Donald Lamson points to a red and blue maze on a screen at law firm Shearman and Sterling.
“This is a maze,” says Donald Lamson, a partner at Shearman and Sterling. “It’s a metaphor to reflect the complexity that institutions must go through as they encounter an increasingly bewildering array of regulatory requirements they must deal with.”
Banks have until July 21, 2015, to follow one of those requirements, the Volcker Rule.
That is the part of Dodd-Frank Wall Street Reform and Consumer Protection Act that says banks can’t own hedge funds or invest for their own benefit; they have to stick to just helping their customers make money.
“I wrote the first draft,” Lamson recalls, “which was a page and a half.”
It is not, however, a page and a half anymore.
“The final regulation implementing the Volcker Rule has ballooned to several hundred pages of small type in the federal register,” he says. There are hundreds of footnotes, some of them quite detailed.
50…000 SHADES OF GRAY
There are also a great many gray areas and exceptions for when activities are allowed or not allowed, says Mike Konczal, a fellow with the Roosevelt Institute.

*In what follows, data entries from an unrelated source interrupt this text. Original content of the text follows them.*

/-- A tensor slot. -/
def slotCheck (s : State) (img : Bytes) (i : Nat) : Option Refuse :=
  let o := recAt img 1 i
  let t := slotRec img i
  let l := slotOuts img t
  firstSome
    [ imgIn img o 1 0 1,
      need (decide (getLE img (o + 1) 1 < 16) && (if t.sram then craneWfmt s else quayWfmt).testBit t.fmt) (imgBad (o + 1) 1 0 15),
      imgIn img (o + 2) 1 0 (if t.sram then 0 else 23), imgRsv img (o + 3) 1, imgIn img (o + 12) 2 0 (outlierMax t.k), imgRsv img (o + 14) 2,
      need (weightScaleOk t.sw) (imgBad (o + 16) 4 0 0x7F7FFFFF),
      need (t.outs == 0 || (decide (t.list + t.outs ≤ recCount img 7) && l.all (fun c => decide (c < t.k))
        && (List.zip l (l.drop 1)).all (fun p => decide (p.1 < p.2)))) (imgBad (o + 20) 4 0 (recCount img 7)),
      (if t.sram then imgIn img (o + 24) 8 0 (imgSram img) else imgIn img (o + 24) 8 (streamBytes t) (streamBytes t)),
      (if t.sram then imgIn img (o + 32) 8 0 (imgSram img - t.bytes) else imgRsv img (o + 32) 8), imgRsv img (o + 40) 8 ]

/-- A crane descriptor of the image; its channel list is read when it lies in CONST. -/
def planCraneCheck (s : State) (img : Bytes) (i : Nat) : Option Refuse :=
  let o := recAt img 2 i
  let d := readCrane img o
  let c := sectionOf img 6
  let list := if d.oSet + 4 * d.outliers ≤ c.count then some ((List.range d.outliers).map (fun j => getLE img (c.off + d.oSet + 4 * j) 4)) else none
  craneCheck s d (fun a n => getLE img (o + a) n) (imgSram img) list (fun a n mn mx => imgBad (o + a) n mn mx)

/-- R177: the replicas of one expert record used by an EXPERT operation of row width `w` and function `fn`. -/
def expertCheck (img : Bytes) (rec w fn : Nat) : Option Refuse :=
  let o := recAt img 5 rec
  let reps := (List.range 4).filterMap (fun r => (replicaSlots img rec r).map (fun p => (r, p)))
  let quays := reps.map (fun x => (slotRec img x.2.1).quay)
  firstSome ([ need (replicaSlots img rec 0).isSome (imgBad o 8 0 (recCount img 1 - 1)) ] ++
    reps.map (fun x =>
      let u := slotRec img x.2.1
      let d := slotRec img x.2.2
      firstSome
        [ imgIn img (o + 8 * x.1) 4 0 (recCount img 1 - 1), imgIn img (o + 8 * x.1 + 4) 4 0 (recCount img 1 - 1),
          need (!u.sram && u.k == w) (imgBad (o + 8 * x.1) 4 0 (recCount img 1 - 1)),
          need (!d.sram && d.quay == u.quay && d.k == midWidth fn u.n && d.n == w && (fn != 5 || u.n % 2 == 0)) (imgBad (o + 8 * x.1 + 4) 4 0 (recCount img 1 - 1)) ])
    ++ [ need (quays.eraseDups.length == quays.length) (imgBad o 8 0 (recCount img 1 - 1)) ])

/-- Bytes of an operation record that its kind does not name (RSV). -/
def opRsv (img : Bytes) (i : Nat) : Option Refuse :=
  let o := recAt img 3 i
  let named := opFields (opKind img i)
  (List.range 64).findSome? (fun a =>
    if named.any (fun x => decide (x.1 ≤ a) && decide (a < x.1 + x.2)) then none else imgRsv img (o + a) 1)

/-- The fields of one operation kind. -/
def opKindCheck (img : Bytes) (i : Nat) : Option Refuse :=
  let o := recAt img 3 i
  let sz := imgSram img
  let r := opRows img i
  let at8 (a len : Nat) : Option Refuse := imgIn img (o + a) 8 0 (sz - r * len)
  match opKind img i with
  | 1 => firstSome [ imgIn img (o + 4) 4 0 (recCount img 2 - 1), need (decide (0 < recCount img 2)) (imgBad (o + 4) 4 0 0) ]
  | 2 =>
    let fn := opF img i 14 1
    let sh := opF img i 15 1
    firstSome
      [ need (decide (opF img i 4 4 < recCount img 3) && opKind img (opF img i 4 4) == 3 && decide (opStage img (opF img i 4 4) < opStage img i))
          (imgBad (o + 4) 4 0 (recCount img 3 - 1)),
        need (decide (opF img i 8 4 + expertCount img i ≤ recCount img 5)) (imgBad (o + 8) 4 0 (recCount img 5 - expertCount img i)),
        need (isUintCode (opF img i 12 1) || opF img i 12 1 == 0xA || opF img i 12 1 == 0xB || opF img i 12 1 == 0xC) (imgBad (o + 12) 1 8 0xC),
        imgIn img (o + 13) 1 0xC 0xD, need (fn == 0 || fn == 3 || fn == 4 || fn == 5) (imgBad (o + 14) 1 0 5),
        need (decide (sh ≤ 16) || sh == 0xFF) (imgBad (o + 15) 1 0 16),
        need (opF img i 16 2 == 0 || decide (128 ≤ opF img i 16 2 ∧ opF img i 16 2 ≤ 256)) (imgBad (o + 16) 2 128 256),
        imgIn img (o + 18) 2 1 4096,
        firstSome ((List.range (expertCount img i)).map (fun e => expertCheck img (opF img i 8 4 + e) (expertWidth img i) fn)),
        at8 24 (2 * expertWidth img i), at8 32 (4 * expertWidth img i) ]
  | 3 => firstSome [ imgIn img (o + 4) 4 1 65536, imgIn img (o + 8) 1 1 (min 16 (opF img i 4 4)), imgIn img (o + 9) 1 0 1,
      at8 16 (4 * opF img i 4 4), at8 24 (8 * opF img i 8 1) ]
  | 4 =>
    let h := opF img i 4 2
    let kv := opF img i 6 2
    let hd := opF img i 8 2
    let ctx := opF img i 12 1
    firstSome
      [ imgIn img (o + 4) 2 1 256, imgIn img (o + 6) 2 1 h, need (h % kv == 0) (imgBad (o + 6) 2 1 h), imgIn img (o + 8) 2 16 512,
        imgMult img (o + 8) 2 16, need (decide (opF img i 10 2 < imgLayers img)) (imgBad (o + 10) 2 0 (imgLayers img - 1)),
        need (ctx == 0xA || ctx == 0xB || ctx == 0xC) (imgBad (o + 12) 1 0xA 0xC),
        need (decide (2 * kv * hd * (codeBits ctx / 8) ≤ imgPosBytes img)) (imgBad (o + 8) 2 16 512),
        at8 24 (2 * h * hd), at8 32 (4 * kv * hd), at8 40 (2 * h * hd) ]
  | 5 =>
    let fn := opF img i 4 1
    let w := opF img i 8 4
    firstSome
      [ imgIn img (o + 4) 1 1 5, imgIn img (o + 5) 1 0xC 0xD, need (fn != 5 || w % 2 == 0) (imgBad (o + 8) 4 0 (2 ^ 32 - 1)),
        need (fn == 2 || opF img i 12 4 == 0) (imgBad (o + 12) 4 0 0), at8 16 (2 * w), at8 24 (midWidth fn w * (codeBits (opF img i 5 1) / 8)),
        (if fn = 2 then imgIn img (o + 32) 8 0 (sz - 4 * w) else imgRsv img (o + 32) 8) ]
  | 6 => firstSome [ need (decide (opF img i 4 4 < recCount img 1) && (slotRec img (opF img i 4 4)).sram) (imgBad (o + 4) 4 0 (recCount img 1 - 1)),
      at8 8 (2 * (slotRec img (opF img i 4 4)).n) ]
  | 7 => at8 8 0
  | _ => at8 8 (opF img i 4 4)

/-- An operation that writes what another of its stage reads or writes. -/
def stageClash (img : Bytes) (i : Nat) : Bool :=
  (List.range (recCount img 3)).any (fun j =>
    j != i && opStage img j == opStage img i && (opWriteRanges img i).any (fun w => (opWriteRanges img j ++ opReadRanges img j).any w.meets))

/-- The last earlier write at an address an operation reads has another width than the operation states. -/
def widthClash (img : Bytes) (i : Nat) : Bool :=
  (opReads img i).any (fun r =>
    match ((List.range i).flatMap (opWrites img)).reverse.find? (fun w => w.1 == r.1) with
    | some w => w.2.2 != r.2
    | none => false)

/-- An operation. -/
def opCheck (img : Bytes) (i : Nat) : Option Refuse :=
  let o := recAt img 3 i
  firstSome
    [ imgIn img o 1 1 8, imgIn img (o + 2) 2 (if i = 0 then 0 else opStage img (i - 1)) 0xFFFF, opKindCheck img i, opRsv img i,
      need (!stageClash img i) (imgBad (o + 2) 2 0 0xFFFF), need (!widthClash img i) (imgBad o 1 1 8) ]

/-- An entry. -/
def entryCheck (img : Bytes) (i : Nat) : Option Refuse :=
  let o := recAt img 4 i
  let e := entryRec img i
  let ops := (List.range (recCount img 3)).filter (fun j => decide (e.first ≤ j ∧ j ≤ e.last))
  let fl (c : Nat) : Bool := isFloatCode c
  firstSome
    [ imgIn img o 4 0 (recCount img 3 - 1), imgIn img (o + 4) 4 e.first (recCount img 3 - 1), imgIn img (o + 8) 4 1 4096,
      need (ops.all (fun j => opKind img j != 1 || (opDesc img j).m == e.maxRows)) (imgBad (o + 8) 4 1 4096),
      imgIn img (o + 12) 1 0 1, imgIn img (o + 13) 1 0 1, need ((e.inKind == 0) == (opKind img e.first == 6)) (imgBad (o + 13) 1 0 1),
      need (e.inKind == 0 || fl e.inFmt) (imgBad (o + 14) 1 0xA 0xD), need (fl e.outFmt) (imgBad (o + 15) 1 0xA 0xD),
      need (opKind img e.last != 8 || e.outWidth == 0) (imgBad (o + 20) 4 0 0),
      imgIn img (o + 24) 8 0 (imgSram img - e.maxRows * (if e.inKind = 0 then 4 else e.inWidth * (codeBits e.inFmt / 8))), imgRsv img (o + 36) 12 ]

“Volcker and Dodd-Frank wanted to make sure that banks could still do what we want them to do — interact with clients, do market making, buy and sell things for their clients — and what happens is a lot of that activity kind of blurs with proprietary trading,” he says. Another reason the rules have become complicated is that, simply put, a lot of people have sued. The rules have had to become extra detailed to pass scrutiny.
“These rules from Dodd-Frank have come under extensive criticism in the courts,” says Konczal. “We want that kind of scrutiny it’s important to have it, but it’s become so obsessive and so burdensome that it’s actually made the rules a lot clunkier than they need to be.”
SIRI… YOOHOO…OH, SIRI?
For banks with hundreds of billions of dollars in thousands of different funds, compliance is a massive undertaking. This summer, the Federal Reserve said 11 out of 20 banks totally failed to meet the last big chunk of Dodd-Frank rules, in part because they weren’t thorough enough or made mistakes in their reporting. In some instances, some financial institutions had a 70% error rate according to Robert Marks, CEO of Casewise Financial Solutions and Lamson’s business partner.
Lamson and Marks’ solution: a computer program, called the Volcker Assistant. It is, for all intents and purposes, like a Turbo Tax for banks trying to comply with financial regulations.
Step by step, the software leads Lamson — who would in the real world be likely hundreds of different people across a large company from a fund manager on up to an auditor — through an assessment of which investments pass legal muster and which do not. A lawyer signs off at the end.
Once the program figures out whether a bank is following the rules, it remains as “a management tool”, says Lamson — calculating legal exposure based on changing circumstances (a credit downgrade, for example).
There is at least one other such automated legal compliance tool on the market, called the Volcker Portal by firm Davis Polk.
“Software use has just not penetrated in the legal profession as it has in other professions at this point such as banking for example where it really has saturated the space,” says Lamson.
“Lawyers have a way, if they want to, of obfuscating, where the answer to so many questions begins with, ‘it depends.’ It’s used as a device to preserve options,” he says. “Digitizing and rendering into computer based format removes those options. And as a result, the fear among lawyers is that they will become less relevant to the process when actually they will become even more relevant.”
LAWYERS WILL STILL HAVE JOBS
History may prove Lamson right. One section of law where digital tools have penetrated more successfully is in discovery — searching through documents for evidence before a law suit gets going. Highly sophisticated algorithmic tools that could search documents better and faster began gaining prominence several years ago, and raised the specter of lawyers losing jobs to software programs.
“Just a few years ago, we had hyperbolic headlines of ‘will computers replace your lawyer?’ and there seemed to be a fear among lawyers of technology and what it might do to the legal profession,” says David Horrigan, an analyst and counsel for information governance at 451 Research. That fear has not come to pass, he says. “That fear is still the case with a lot of lawyers, but a lot of law firms are embracing it,” he says.
Teams of junior lawyers may not be digging through boxes of paper as they once did, but lawyers are still needed to work with the data and legal questions that digital tools raise.
“The law is changing,” says Horrigan. “But as far as trying a case you’re not gonna see Watson before the Supreme Court any time soon.”